=== Section Start ===

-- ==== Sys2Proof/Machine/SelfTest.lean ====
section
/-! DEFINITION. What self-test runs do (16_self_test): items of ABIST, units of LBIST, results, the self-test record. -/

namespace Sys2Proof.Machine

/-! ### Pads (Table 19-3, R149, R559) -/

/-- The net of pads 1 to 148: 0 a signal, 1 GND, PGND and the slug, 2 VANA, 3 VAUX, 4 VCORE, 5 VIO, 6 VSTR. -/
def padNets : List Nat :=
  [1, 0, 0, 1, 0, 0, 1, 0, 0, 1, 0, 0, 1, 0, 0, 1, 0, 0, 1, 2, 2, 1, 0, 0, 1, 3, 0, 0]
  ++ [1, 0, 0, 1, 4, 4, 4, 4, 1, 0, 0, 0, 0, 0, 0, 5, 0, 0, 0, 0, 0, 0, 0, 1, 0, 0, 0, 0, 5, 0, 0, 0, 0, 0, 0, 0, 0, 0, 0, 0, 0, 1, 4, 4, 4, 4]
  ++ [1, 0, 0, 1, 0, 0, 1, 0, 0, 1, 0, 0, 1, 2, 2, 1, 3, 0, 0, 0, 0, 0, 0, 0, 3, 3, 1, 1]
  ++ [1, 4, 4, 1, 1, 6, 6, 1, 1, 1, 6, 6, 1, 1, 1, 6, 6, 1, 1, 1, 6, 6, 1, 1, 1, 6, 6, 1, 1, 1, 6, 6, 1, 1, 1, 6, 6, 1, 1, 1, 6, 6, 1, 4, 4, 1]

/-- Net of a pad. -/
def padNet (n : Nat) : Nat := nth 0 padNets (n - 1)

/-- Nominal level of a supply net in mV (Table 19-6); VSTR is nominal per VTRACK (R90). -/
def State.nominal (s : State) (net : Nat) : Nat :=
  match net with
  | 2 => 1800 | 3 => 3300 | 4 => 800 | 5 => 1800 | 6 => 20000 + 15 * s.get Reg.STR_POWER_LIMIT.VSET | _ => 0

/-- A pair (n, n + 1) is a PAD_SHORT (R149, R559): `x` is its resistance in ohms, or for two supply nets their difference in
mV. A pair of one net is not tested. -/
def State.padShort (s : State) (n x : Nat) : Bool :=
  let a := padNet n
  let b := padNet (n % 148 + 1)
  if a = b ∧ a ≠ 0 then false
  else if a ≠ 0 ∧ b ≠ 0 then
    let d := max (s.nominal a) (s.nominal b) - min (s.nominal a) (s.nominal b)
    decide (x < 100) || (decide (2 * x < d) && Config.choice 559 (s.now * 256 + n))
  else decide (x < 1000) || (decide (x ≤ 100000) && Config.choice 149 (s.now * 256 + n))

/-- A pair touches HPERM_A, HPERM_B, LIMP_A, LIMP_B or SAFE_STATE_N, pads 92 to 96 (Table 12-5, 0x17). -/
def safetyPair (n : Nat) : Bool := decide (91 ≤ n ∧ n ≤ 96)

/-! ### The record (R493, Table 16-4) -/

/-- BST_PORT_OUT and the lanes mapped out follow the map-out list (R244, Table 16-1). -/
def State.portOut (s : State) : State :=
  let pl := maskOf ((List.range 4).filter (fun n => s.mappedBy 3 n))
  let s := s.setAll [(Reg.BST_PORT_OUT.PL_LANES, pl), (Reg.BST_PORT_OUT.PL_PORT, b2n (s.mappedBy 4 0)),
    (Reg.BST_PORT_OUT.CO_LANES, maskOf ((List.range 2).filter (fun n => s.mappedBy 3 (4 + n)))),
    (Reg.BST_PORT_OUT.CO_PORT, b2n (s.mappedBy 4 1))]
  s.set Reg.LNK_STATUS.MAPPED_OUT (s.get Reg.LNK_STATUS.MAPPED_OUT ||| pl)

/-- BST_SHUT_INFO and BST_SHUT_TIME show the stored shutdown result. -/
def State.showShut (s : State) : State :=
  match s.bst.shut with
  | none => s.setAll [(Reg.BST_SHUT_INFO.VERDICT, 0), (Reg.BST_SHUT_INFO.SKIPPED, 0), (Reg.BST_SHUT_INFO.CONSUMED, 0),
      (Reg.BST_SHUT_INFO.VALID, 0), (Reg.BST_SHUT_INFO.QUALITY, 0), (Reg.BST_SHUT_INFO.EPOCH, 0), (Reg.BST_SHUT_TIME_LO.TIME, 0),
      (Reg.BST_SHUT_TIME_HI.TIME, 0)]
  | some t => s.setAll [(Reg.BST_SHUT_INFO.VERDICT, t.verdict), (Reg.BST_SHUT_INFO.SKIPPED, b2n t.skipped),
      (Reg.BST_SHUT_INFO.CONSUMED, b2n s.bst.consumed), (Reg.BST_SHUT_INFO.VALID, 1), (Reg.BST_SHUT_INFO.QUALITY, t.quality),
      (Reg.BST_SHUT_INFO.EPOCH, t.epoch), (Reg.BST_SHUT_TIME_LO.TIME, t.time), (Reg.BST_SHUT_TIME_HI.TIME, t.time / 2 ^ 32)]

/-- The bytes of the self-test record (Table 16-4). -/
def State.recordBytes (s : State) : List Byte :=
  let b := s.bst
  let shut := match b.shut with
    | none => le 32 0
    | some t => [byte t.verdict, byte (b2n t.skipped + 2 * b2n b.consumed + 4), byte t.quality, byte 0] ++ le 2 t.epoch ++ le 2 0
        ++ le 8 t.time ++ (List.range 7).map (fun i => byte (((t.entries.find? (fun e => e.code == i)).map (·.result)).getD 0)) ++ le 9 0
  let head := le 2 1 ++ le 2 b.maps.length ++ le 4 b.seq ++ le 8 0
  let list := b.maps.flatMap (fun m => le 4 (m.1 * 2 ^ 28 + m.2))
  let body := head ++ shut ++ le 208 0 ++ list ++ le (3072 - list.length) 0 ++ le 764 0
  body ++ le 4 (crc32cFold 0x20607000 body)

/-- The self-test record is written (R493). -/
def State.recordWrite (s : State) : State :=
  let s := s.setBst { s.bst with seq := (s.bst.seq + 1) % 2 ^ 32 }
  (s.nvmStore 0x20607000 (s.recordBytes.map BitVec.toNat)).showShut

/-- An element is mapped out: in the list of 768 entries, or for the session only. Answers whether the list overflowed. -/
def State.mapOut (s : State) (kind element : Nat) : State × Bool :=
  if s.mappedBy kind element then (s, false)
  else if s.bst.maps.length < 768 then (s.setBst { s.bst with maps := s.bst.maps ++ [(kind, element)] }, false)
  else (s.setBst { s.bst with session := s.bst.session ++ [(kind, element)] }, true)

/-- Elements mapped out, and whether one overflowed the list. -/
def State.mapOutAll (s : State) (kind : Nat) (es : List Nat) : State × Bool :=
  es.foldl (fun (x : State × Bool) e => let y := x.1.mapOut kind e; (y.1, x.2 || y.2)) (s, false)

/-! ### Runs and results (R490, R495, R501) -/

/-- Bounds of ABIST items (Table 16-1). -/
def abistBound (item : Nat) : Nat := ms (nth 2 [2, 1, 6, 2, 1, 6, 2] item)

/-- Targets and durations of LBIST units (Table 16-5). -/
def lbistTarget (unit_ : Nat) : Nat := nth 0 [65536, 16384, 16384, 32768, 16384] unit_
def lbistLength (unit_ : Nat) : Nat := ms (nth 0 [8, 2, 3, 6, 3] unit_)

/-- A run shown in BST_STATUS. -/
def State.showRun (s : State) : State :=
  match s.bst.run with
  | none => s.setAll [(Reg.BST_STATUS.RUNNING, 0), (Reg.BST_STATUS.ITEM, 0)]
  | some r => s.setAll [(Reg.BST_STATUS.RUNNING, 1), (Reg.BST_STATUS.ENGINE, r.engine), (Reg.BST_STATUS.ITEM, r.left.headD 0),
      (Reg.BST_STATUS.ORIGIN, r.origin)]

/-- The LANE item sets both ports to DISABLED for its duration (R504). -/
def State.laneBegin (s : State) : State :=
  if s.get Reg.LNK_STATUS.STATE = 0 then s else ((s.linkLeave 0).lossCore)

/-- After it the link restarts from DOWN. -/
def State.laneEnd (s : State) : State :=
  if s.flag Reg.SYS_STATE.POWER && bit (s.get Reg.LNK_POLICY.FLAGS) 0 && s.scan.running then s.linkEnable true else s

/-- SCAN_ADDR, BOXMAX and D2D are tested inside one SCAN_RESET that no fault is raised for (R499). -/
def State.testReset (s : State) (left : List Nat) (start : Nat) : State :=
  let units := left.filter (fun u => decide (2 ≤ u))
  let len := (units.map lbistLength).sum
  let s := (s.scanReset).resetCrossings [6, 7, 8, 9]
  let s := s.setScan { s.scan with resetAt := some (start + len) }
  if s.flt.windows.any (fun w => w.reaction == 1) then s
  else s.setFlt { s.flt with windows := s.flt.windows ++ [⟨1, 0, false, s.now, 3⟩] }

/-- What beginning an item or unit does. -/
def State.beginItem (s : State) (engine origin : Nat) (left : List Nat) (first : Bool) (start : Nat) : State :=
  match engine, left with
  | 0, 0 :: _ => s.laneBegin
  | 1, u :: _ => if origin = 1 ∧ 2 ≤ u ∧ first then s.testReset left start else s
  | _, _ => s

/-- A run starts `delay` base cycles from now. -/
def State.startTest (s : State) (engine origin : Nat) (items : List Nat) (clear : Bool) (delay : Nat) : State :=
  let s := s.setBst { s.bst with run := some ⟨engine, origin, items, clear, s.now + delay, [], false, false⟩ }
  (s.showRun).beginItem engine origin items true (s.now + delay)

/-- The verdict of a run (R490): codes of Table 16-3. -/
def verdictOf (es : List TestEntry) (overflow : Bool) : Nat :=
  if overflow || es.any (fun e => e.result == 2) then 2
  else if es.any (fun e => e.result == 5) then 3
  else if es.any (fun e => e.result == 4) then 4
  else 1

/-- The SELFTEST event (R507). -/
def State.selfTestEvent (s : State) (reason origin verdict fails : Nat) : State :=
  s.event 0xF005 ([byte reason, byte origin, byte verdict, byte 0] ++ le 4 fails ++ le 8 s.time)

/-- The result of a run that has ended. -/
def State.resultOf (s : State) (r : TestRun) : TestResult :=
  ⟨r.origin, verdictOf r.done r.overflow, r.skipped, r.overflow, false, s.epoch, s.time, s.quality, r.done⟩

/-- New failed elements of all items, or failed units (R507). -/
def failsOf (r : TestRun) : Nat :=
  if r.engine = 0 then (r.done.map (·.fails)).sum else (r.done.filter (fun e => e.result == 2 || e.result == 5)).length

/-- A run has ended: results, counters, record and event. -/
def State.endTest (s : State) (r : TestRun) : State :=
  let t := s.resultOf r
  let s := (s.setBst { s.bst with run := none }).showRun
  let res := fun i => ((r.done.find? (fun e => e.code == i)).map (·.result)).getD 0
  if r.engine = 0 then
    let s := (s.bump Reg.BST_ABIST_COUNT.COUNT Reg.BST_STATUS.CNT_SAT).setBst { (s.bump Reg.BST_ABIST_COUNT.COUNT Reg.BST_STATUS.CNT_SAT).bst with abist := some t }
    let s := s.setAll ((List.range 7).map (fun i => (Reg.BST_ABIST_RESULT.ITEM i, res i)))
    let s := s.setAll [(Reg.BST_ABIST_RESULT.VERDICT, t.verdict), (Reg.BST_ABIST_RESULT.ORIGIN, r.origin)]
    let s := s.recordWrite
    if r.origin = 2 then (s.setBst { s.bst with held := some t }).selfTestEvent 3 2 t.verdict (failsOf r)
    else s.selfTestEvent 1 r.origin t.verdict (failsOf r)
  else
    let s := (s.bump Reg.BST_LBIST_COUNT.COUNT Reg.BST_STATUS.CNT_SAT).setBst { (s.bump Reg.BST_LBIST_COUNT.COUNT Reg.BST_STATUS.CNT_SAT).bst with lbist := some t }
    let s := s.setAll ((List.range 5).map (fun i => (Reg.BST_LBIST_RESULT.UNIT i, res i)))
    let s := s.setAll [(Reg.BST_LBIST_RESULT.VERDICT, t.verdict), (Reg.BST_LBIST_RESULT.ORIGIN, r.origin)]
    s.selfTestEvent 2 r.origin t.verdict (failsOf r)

=== Section End ===
=== Section Start ===

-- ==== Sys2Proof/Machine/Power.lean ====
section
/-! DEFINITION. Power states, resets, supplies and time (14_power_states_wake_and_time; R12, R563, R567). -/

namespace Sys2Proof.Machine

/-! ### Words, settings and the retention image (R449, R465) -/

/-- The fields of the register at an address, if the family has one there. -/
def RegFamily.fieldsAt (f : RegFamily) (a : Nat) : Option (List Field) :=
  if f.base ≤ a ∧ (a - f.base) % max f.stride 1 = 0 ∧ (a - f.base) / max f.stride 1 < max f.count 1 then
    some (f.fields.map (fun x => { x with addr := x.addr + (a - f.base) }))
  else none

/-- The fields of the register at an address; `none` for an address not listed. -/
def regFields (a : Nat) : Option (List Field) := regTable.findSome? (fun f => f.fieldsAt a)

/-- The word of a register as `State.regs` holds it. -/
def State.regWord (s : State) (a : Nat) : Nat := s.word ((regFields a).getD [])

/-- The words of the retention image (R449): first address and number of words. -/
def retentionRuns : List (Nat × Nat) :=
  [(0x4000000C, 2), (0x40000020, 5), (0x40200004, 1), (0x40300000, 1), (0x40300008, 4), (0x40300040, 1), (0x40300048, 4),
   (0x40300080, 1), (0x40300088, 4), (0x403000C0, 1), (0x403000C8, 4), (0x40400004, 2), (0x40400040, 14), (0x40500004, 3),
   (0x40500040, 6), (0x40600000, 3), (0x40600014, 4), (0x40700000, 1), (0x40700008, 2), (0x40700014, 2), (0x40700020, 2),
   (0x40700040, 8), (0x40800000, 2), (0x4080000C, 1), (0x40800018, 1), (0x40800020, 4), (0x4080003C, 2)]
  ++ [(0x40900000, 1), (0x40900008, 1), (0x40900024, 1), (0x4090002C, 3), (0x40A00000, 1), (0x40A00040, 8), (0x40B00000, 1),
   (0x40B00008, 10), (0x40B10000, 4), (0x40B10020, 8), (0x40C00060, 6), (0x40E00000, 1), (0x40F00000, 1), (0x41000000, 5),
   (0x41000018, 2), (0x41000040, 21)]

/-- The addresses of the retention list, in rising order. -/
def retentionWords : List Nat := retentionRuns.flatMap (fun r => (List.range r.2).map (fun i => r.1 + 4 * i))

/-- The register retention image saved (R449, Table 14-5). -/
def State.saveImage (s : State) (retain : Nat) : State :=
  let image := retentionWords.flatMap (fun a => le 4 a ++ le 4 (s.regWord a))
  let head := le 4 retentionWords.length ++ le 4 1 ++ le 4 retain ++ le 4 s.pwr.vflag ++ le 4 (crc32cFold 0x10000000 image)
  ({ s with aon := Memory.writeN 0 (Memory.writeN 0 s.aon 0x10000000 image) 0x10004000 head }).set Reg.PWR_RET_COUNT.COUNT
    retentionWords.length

=== Section End ===

■ WHAT YOU SHOULD DO
Reproduce verbatim only the segment of the listing bounded by the line containing "-- ==== Sys2Proof/Machine/SelfTest.lean" and the line containing "match net with", with both boundary lines included.

■ ANSWER BOX
-- ==== Sys2Proof/Machine/SelfTest.lean ====
section
/-! DEFINITION. What self-test runs do (16_self_test): items of ABIST, units of LBIST, results, the self-test record. -/

namespace Sys2Proof.Machine

/-! ### Pads (Table 19-3, R149, R559) -/

/-- The net of pads 1 to 148: 0 a signal, 1 GND, PGND and the slug, 2 VANA, 3 VAUX, 4 VCORE, 5 VIO, 6 VSTR. -/
def padNets : List Nat :=
  [1, 0, 0, 1, 0, 0, 1, 0, 0, 1, 0, 0, 1, 0, 0, 1, 0, 0, 1, 2, 2, 1, 0, 0, 1, 3, 0, 0]
  ++ [1, 0, 0, 1, 4, 4, 4, 4, 1, 0, 0, 0, 0, 0, 0, 5, 0, 0, 0, 0, 0, 0, 0, 1, 0, 0, 0, 0, 5, 0, 0, 0, 0, 0, 0, 0, 0, 0, 0, 0, 0, 1, 4, 4, 4, 4]
  ++ [1, 0, 0, 1, 0, 0, 1, 0, 0, 1, 0, 0, 1, 2, 2, 1, 3, 0, 0, 0, 0, 0, 0, 0, 3, 3, 1, 1]
  ++ [1, 4, 4, 1, 1, 6, 6, 1, 1, 1, 6, 6, 1, 1, 1, 6, 6, 1, 1, 1, 6, 6, 1, 1, 1, 6, 6, 1, 1, 1, 6, 6, 1, 1, 1, 6, 6, 1, 1, 1, 6, 6, 1, 4, 4, 1]

/-- Net of a pad. -/
def padNet (n : Nat) : Nat := nth 0 padNets (n - 1)

/-- Nominal level of a supply net in mV (Table 19-6); VSTR is nominal per VTRACK (R90). -/
def State.nominal (s : State) (net : Nat) : Nat :=
  match net with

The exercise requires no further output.